**Work to be completed**
Your task is to give the number of lines below that contain "Statement". Give no other text.

Saved entries
***

theorem hcopy (t : BitVec 6) (g : BitVec 6) (n : BitVec 1) (y : BitVec 1) (x : BitVec 1) : Statement (.hcopy t g n y x) := by
  intro _ hd
  refine ⟨_, rfl, ?_⟩
  have l_t := t.isLt
  have l_g := g.isLt
  have l_n := n.isLt
  have l_y := y.isLt
  have l_x := x.isLt
  simp only [Sys2Proof.put]
  generalize hE : 0xb2000000 + t.toNat * 2 ^ 19 + g.toNat * 2 ^ 13 + n.toNat * 2 ^ 8 + y.toNat * 2 ^ 1 + x.toNat * 2 ^ 0 = N
  have hN : N < 2 ^ 32 := by omega
  have f_t := fld_ofNat N 19 t hN (by omega)
  have f_g := fld_ofNat N 13 g hN (by omega)
  have f_n := fld_ofNat N 8 n hN (by omega)
  have f_y := fld_ofNat N 1 y hN (by omega)
  have f_x := fld_ofNat N 0 x hN (by omega)
  rw [decodeWord_uniform N hN (by omega)]
  have e1 : N / 2 ^ 25 % 2 ^ 6 = 0x19 := by omega
  unfold decodeUniform
  rw [toNat_word N hN, e1]
  have e2 : N / 2 ^ 9 % 2 ^ 4 = 0 := by omega
  unfold decodeHoist
  rw [toNat_word N hN, e2]
  have g0 := fixed_ofNat N 2 6 0 hN (by omega)
  simp only [g0, f_t, f_g, f_n, f_y, f_x, need_true]
  exact accept_ok hd

theorem hgath (t : BitVec 6) (g : BitVec 6) (n : BitVec 1) (y : BitVec 1) (x : BitVec 1) : Statement (.hgath t g n y x) := by
  intro _ hd
  refine ⟨_, rfl, ?_⟩
  have l_t := t.isLt
  have l_g := g.isLt
  have l_n := n.isLt
  have l_y := y.isLt
  have l_x := x.isLt
  simp only [Sys2Proof.put]
  generalize hE : 0xb2000200 + t.toNat * 2 ^ 19 + g.toNat * 2 ^ 13 + n.toNat * 2 ^ 8 + y.toNat * 2 ^ 1 + x.toNat * 2 ^ 0 = N
  have hN : N < 2 ^ 32 := by omega
  have f_t := fld_ofNat N 19 t hN (by omega)
  have f_g := fld_ofNat N 13 g hN (by omega)
  have f_n := fld_ofNat N 8 n hN (by omega)
  have f_y := fld_ofNat N 1 y hN (by omega)
  have f_x := fld_ofNat N 0 x hN (by omega)
  rw [decodeWord_uniform N hN (by omega)]
  have e1 : N / 2 ^ 25 % 2 ^ 6 = 0x19 := by omega
  unfold decodeUniform
  rw [toNat_word N hN, e1]
  have e2 : N / 2 ^ 9 % 2 ^ 4 = 1 := by omega
  unfold decodeHoist
  rw [toNat_word N hN, e2]
  have g0 := fixed_ofNat N 2 6 0 hN (by omega)
  simp only [g0, f_t, f_g, f_n, f_y, f_x, need_true]
  exact accept_ok hd

theorem hscat (t : BitVec 6) (g : BitVec 6) (n : BitVec 1) (y : BitVec 1) (x : BitVec 1) : Statement (.hscat t g n y x) := by
  intro _ hd
  refine ⟨_, rfl, ?_⟩
  have l_t := t.isLt
  have l_g := g.isLt
  have l_n := n.isLt
  have l_y := y.isLt
  have l_x := x.isLt
  simp only [Sys2Proof.put]
  generalize hE : 0xb2000400 + t.toNat * 2 ^ 19 + g.toNat * 2 ^ 13 + n.toNat * 2 ^ 8 + y.toNat * 2 ^ 1 + x.toNat * 2 ^ 0 = N
  have hN : N < 2 ^ 32 := by omega
  have f_t := fld_ofNat N 19 t hN (by omega)
  have f_g := fld_ofNat N 13 g hN (by omega)
  have f_n := fld_ofNat N 8 n hN (by omega)
  have f_y := fld_ofNat N 1 y hN (by omega)
  have f_x := fld_ofNat N 0 x hN (by omega)
  rw [decodeWord_uniform N hN (by omega)]
  have e1 : N / 2 ^ 25 % 2 ^ 6 = 0x19 := by omega
  unfold decodeUniform
  rw [toNat_word N hN, e1]
  have e2 : N / 2 ^ 9 % 2 ^ 4 = 2 := by omega
  unfold decodeHoist
  rw [toNat_word N hN, e2]
  have g0 := fixed_ofNat N 2 6 0 hN (by omega)
  simp only [g0, f_t, f_g, f_n, f_y, f_x, need_true]
  exact accept_ok hd

theorem hfill (t : BitVec 6) (g : BitVec 6) (n : BitVec 1) (x : BitVec 1) : Statement (.hfill t g n x) := by
  intro _ hd
  refine ⟨_, rfl, ?_⟩
  have l_t := t.isLt
  have l_g := g.isLt
  have l_n := n.isLt
  have l_x := x.isLt
  simp only [Sys2Proof.put]
  generalize hE : 0xb2000600 + t.toNat * 2 ^ 19 + g.toNat * 2 ^ 13 + n.toNat * 2 ^ 8 + x.toNat * 2 ^ 0 = N
  have hN : N < 2 ^ 32 := by omega
  have f_t := fld_ofNat N 19 t hN (by omega)
  have f_g := fld_ofNat N 13 g hN (by omega)
  have f_n := fld_ofNat N 8 n hN (by omega)
  have f_x := fld_ofNat N 0 x hN (by omega)
  rw [decodeWord_uniform N hN (by omega)]
  have e1 : N / 2 ^ 25 % 2 ^ 6 = 0x19 := by omega
  unfold decodeUniform
  rw [toNat_word N hN, e1]
  have e2 : N / 2 ^ 9 % 2 ^ 4 = 3 := by omega
  unfold decodeHoist
  rw [toNat_word N hN, e2]
  have g0 := fixed_ofNat N 1 7 0 hN (by omega)
  simp only [g0, f_t, f_g, f_n, f_x, need_true]
  exact accept_ok hd

theorem hplane (t : BitVec 6) (g : BitVec 6) (n : BitVec 1) (y : BitVec 1) (r : BitVec 1) (f : BitVec 3) : Statement (.hplane t g n y r f) := by
  intro _ hd
  refine ⟨_, rfl, ?_⟩
  have l_t := t.isLt
  have l_g := g.isLt
  have l_n := n.isLt
  have l_y := y.isLt
  have l_r := r.isLt
  have l_f := f.isLt
  simp only [Sys2Proof.put]
  generalize hE : 0xb2000800 + t.toNat * 2 ^ 19 + g.toNat * 2 ^ 13 + n.toNat * 2 ^ 8 + y.toNat * 2 ^ 4 + r.toNat * 2 ^ 3 + f.toNat * 2 ^ 0 = N
  have hN : N < 2 ^ 32 := by omega
  have f_t := fld_ofNat N 19 t hN (by omega)
  have f_g := fld_ofNat N 13 g hN (by omega)
  have f_n := fld_ofNat N 8 n hN (by omega)
  have f_y := fld_ofNat N 4 y hN (by omega)
  have f_r := fld_ofNat N 3 r hN (by omega)
  have f_f := fld_ofNat N 0 f hN (by omega)
  rw [decodeWord_uniform N hN (by omega)]
  have e1 : N / 2 ^ 25 % 2 ^ 6 = 0x19 := by omega
  unfold decodeUniform
  rw [toNat_word N hN, e1]
  have e2 : N / 2 ^ 9 % 2 ^ 4 = 4 := by omega
  unfold decodeHoist
  rw [toNat_word N hN, e2]
  have g0 := fixed_ofNat N 5 3 0 hN (by omega)
  simp only [g0, f_t, f_g, f_n, f_y, f_r, f_f, need_true]
  exact accept_ok hd

theorem hchain (t : BitVec 6) (g : BitVec 6) (n : BitVec 1) : Statement (.hchain t g n) := by
  intro _ hd
  refine ⟨_, rfl, ?_⟩
  have l_t := t.isLt
  have l_g := g.isLt
  have l_n := n.isLt
  simp only [Sys2Proof.put]
  generalize hE : 0xb2000a00 + t.toNat * 2 ^ 19 + g.toNat * 2 ^ 13 + n.toNat * 2 ^ 8 = N
  have hN : N < 2 ^ 32 := by omega
  have f_t := fld_ofNat N 19 t hN (by omega)
  have f_g := fld_ofNat N 13 g hN (by omega)
  have f_n := fld_ofNat N 8 n hN (by omega)
  rw [decodeWord_uniform N hN (by omega)]
  have e1 : N / 2 ^ 25 % 2 ^ 6 = 0x19 := by omega
  unfold decodeUniform
  rw [toNat_word N hN, e1]
  have e2 : N / 2 ^ 9 % 2 ^ 4 = 5 := by omega
  unfold decodeHoist
  rw [toNat_word N hN, e2]
  have g0 := fixed_ofNat N 0 8 0 hN (by omega)
  simp only [g0, f_t, f_g, f_n, need_true]
  exact accept_ok hd

theorem hstop (t : BitVec 6) (n : BitVec 1) : Statement (.hstop t n) := by
  intro _ hd
  refine ⟨_, rfl, ?_⟩
  have l_t := t.isLt
  have l_n := n.isLt
  simp only [Sys2Proof.put]
  generalize hE : 0xb2000c00 + t.toNat * 2 ^ 19 + n.toNat * 2 ^ 8 = N
  have hN : N < 2 ^ 32 := by omega
  have f_t := fld_ofNat N 19 t hN (by omega)
  have f_n := fld_ofNat N 8 n hN (by omega)
  rw [decodeWord_uniform N hN (by omega)]
  have e1 : N / 2 ^ 25 % 2 ^ 6 = 0x19 := by omega
  unfold decodeUniform
  rw [toNat_word N hN, e1]
  have e2 : N / 2 ^ 9 % 2 ^ 4 = 6 := by omega
  unfold decodeHoist
  rw [toNat_word N hN, e2]
  have g0 := fixed_ofNat N 0 8 0 hN (by omega)
  have g1 := fixed_ofNat N 13 6 0 hN (by omega)
  simp only [g0, g1, f_t, f_n, need_true]
  exact accept_ok hd

theorem hresume (t : BitVec 6) (n : BitVec 1) : Statement (.hresume t n) := by
  intro _ hd
  refine ⟨_, rfl, ?_⟩
  have l_t := t.isLt
  have l_n := n.isLt
  simp only [Sys2Proof.put]
  generalize hE : 0xb2000e00 + t.toNat * 2 ^ 19 + n.toNat * 2 ^ 8 = N
  have hN : N < 2 ^ 32 := by omega
  have f_t := fld_ofNat N 19 t hN (by omega)
  have f_n := fld_ofNat N 8 n hN (by omega)
  rw [decodeWord_uniform N hN (by omega)]
  have e1 : N / 2 ^ 25 % 2 ^ 6 = 0x19 := by omega
  unfold decodeUniform
  rw [toNat_word N hN, e1]
  have e2 : N / 2 ^ 9 % 2 ^ 4 = 7 := by omega
  unfold decodeHoist
  rw [toNat_word N hN, e2]
  have g0 := fixed_ofNat N 0 8 0 hN (by omega)
  have g1 := fixed_ofNat N 13 6 0 hN (by omega)
  simp only [g0, g1, f_t, f_n, need_true]
  exact accept_ok hd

***

**Response box**
8